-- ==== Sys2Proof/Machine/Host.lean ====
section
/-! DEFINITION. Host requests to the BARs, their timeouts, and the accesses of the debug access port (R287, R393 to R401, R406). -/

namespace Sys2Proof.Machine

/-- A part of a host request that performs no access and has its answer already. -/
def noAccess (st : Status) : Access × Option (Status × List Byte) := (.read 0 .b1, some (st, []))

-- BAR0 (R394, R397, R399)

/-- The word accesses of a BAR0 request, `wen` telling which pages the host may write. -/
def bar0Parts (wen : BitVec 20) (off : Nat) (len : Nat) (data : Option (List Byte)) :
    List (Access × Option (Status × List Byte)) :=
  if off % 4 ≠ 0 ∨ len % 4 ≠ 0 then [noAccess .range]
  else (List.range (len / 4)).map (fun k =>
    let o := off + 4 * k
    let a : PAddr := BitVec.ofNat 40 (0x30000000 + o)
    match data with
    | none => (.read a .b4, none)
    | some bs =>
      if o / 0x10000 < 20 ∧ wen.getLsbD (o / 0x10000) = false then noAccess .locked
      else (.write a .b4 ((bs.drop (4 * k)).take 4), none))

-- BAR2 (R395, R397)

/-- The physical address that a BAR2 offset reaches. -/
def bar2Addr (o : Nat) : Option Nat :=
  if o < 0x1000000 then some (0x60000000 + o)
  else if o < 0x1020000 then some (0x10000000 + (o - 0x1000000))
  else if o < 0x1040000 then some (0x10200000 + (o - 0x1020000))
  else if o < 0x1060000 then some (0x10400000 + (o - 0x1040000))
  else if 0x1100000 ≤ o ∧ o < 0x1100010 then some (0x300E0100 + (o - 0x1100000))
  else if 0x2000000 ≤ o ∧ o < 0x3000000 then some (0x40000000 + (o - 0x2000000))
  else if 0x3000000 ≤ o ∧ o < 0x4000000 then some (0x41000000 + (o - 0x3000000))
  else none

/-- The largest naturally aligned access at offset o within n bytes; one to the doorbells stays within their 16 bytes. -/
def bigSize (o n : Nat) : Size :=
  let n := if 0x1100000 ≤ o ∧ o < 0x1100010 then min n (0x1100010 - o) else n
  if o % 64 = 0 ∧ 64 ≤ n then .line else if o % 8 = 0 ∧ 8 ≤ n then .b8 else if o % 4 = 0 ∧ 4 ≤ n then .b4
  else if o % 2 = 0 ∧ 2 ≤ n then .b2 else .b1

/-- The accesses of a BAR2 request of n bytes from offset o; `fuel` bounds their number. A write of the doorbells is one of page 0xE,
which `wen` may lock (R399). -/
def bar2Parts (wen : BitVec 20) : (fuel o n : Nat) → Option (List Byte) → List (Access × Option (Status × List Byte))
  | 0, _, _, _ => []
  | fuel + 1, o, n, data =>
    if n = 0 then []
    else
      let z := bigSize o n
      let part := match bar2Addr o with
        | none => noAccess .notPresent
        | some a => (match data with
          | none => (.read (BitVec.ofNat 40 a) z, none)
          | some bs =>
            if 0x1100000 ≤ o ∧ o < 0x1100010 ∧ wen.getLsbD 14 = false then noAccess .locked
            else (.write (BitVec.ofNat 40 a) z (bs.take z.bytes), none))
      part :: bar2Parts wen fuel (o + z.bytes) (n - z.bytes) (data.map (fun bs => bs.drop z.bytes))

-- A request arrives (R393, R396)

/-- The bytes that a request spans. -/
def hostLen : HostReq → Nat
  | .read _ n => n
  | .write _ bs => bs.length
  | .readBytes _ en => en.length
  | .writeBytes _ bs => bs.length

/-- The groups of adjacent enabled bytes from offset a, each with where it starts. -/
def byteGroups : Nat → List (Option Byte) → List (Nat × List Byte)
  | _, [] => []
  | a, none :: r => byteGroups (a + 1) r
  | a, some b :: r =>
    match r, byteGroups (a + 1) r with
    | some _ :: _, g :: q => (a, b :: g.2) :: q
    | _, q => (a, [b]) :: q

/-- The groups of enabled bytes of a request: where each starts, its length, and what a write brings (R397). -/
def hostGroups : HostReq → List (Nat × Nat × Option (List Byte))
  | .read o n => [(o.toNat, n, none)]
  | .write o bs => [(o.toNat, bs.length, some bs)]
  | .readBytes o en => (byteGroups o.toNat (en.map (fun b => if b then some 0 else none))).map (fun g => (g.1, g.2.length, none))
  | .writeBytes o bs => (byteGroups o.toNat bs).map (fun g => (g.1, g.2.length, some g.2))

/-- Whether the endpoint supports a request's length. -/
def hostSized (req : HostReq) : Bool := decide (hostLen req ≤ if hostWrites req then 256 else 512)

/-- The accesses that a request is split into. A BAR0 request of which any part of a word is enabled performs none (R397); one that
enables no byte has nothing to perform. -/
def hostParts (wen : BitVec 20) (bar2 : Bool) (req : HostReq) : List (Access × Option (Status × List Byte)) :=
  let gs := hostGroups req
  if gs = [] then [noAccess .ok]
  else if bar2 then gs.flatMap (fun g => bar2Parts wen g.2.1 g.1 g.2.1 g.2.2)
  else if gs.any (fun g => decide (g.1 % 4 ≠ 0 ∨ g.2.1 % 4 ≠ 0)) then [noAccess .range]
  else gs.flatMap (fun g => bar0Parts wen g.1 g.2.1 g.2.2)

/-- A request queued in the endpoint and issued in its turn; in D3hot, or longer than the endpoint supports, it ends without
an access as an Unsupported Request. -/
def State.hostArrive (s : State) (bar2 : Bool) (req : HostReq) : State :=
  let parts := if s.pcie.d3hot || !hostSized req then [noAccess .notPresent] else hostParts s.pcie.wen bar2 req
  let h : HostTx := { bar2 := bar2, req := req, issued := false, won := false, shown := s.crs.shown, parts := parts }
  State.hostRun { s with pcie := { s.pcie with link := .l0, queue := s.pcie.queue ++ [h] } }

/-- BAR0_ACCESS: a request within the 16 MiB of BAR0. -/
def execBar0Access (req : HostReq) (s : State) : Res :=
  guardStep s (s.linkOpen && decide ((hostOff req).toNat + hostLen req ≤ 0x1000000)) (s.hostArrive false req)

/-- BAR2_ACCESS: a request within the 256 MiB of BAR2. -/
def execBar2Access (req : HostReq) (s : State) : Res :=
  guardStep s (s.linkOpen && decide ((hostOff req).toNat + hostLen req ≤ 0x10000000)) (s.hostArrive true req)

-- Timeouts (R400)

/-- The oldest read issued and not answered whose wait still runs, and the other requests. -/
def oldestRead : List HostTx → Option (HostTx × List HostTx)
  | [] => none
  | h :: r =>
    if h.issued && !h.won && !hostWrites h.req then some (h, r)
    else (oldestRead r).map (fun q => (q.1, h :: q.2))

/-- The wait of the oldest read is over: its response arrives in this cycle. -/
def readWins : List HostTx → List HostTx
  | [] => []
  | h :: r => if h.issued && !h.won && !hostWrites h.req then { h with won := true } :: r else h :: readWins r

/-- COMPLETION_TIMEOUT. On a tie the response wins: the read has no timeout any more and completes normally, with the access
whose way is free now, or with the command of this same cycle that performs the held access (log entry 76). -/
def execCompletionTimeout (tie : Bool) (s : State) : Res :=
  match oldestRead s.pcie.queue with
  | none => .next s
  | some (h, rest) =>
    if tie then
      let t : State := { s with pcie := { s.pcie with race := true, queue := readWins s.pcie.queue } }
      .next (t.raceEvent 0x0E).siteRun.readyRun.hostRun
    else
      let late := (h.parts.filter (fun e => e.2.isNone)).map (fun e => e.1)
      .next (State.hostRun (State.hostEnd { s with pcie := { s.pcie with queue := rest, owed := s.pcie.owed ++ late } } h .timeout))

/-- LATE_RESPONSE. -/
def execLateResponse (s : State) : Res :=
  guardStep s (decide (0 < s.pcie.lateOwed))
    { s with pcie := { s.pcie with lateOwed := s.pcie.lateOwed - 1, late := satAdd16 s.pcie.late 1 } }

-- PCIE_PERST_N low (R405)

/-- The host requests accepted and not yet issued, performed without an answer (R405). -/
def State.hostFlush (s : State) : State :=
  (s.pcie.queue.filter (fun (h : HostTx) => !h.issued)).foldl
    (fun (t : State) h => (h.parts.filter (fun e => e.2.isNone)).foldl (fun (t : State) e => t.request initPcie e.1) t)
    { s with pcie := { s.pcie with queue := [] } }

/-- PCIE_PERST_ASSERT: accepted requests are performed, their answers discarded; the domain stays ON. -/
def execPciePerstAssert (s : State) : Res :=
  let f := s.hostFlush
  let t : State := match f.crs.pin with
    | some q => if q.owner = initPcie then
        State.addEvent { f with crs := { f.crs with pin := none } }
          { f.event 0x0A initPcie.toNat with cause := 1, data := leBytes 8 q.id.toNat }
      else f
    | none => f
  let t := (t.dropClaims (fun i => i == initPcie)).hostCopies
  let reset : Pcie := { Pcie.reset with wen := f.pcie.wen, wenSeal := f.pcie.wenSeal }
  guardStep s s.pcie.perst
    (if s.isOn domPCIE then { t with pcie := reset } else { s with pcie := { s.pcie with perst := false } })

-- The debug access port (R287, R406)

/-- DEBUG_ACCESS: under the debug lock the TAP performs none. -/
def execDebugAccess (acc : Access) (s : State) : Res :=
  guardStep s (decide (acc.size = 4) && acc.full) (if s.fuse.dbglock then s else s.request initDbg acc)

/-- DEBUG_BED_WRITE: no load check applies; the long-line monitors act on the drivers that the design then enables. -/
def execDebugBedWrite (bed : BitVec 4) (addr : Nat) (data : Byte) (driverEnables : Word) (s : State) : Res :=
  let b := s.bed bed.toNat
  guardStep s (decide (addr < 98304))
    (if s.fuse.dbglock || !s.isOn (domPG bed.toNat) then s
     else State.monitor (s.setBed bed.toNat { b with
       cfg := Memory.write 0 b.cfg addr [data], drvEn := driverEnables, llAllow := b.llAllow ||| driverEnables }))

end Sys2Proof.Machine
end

Work to be completed. Please give an exact copy of the lines above, beginning with the line containing "let parts := if" and running through the line containing "of BAR0. -/", and of no other lines.

Result.
  let parts := if s.pcie.d3hot || !hostSized req then [noAccess .notPresent] else hostParts s.pcie.wen bar2 req
  let h : HostTx := { bar2 := bar2, req := req, issued := false, won := false, shown := s.crs.shown, parts := parts }
  State.hostRun { s with pcie := { s.pcie with link := .l0, queue := s.pcie.queue ++ [h] } }

/-- BAR0_ACCESS: a request within the 16 MiB of BAR0. -/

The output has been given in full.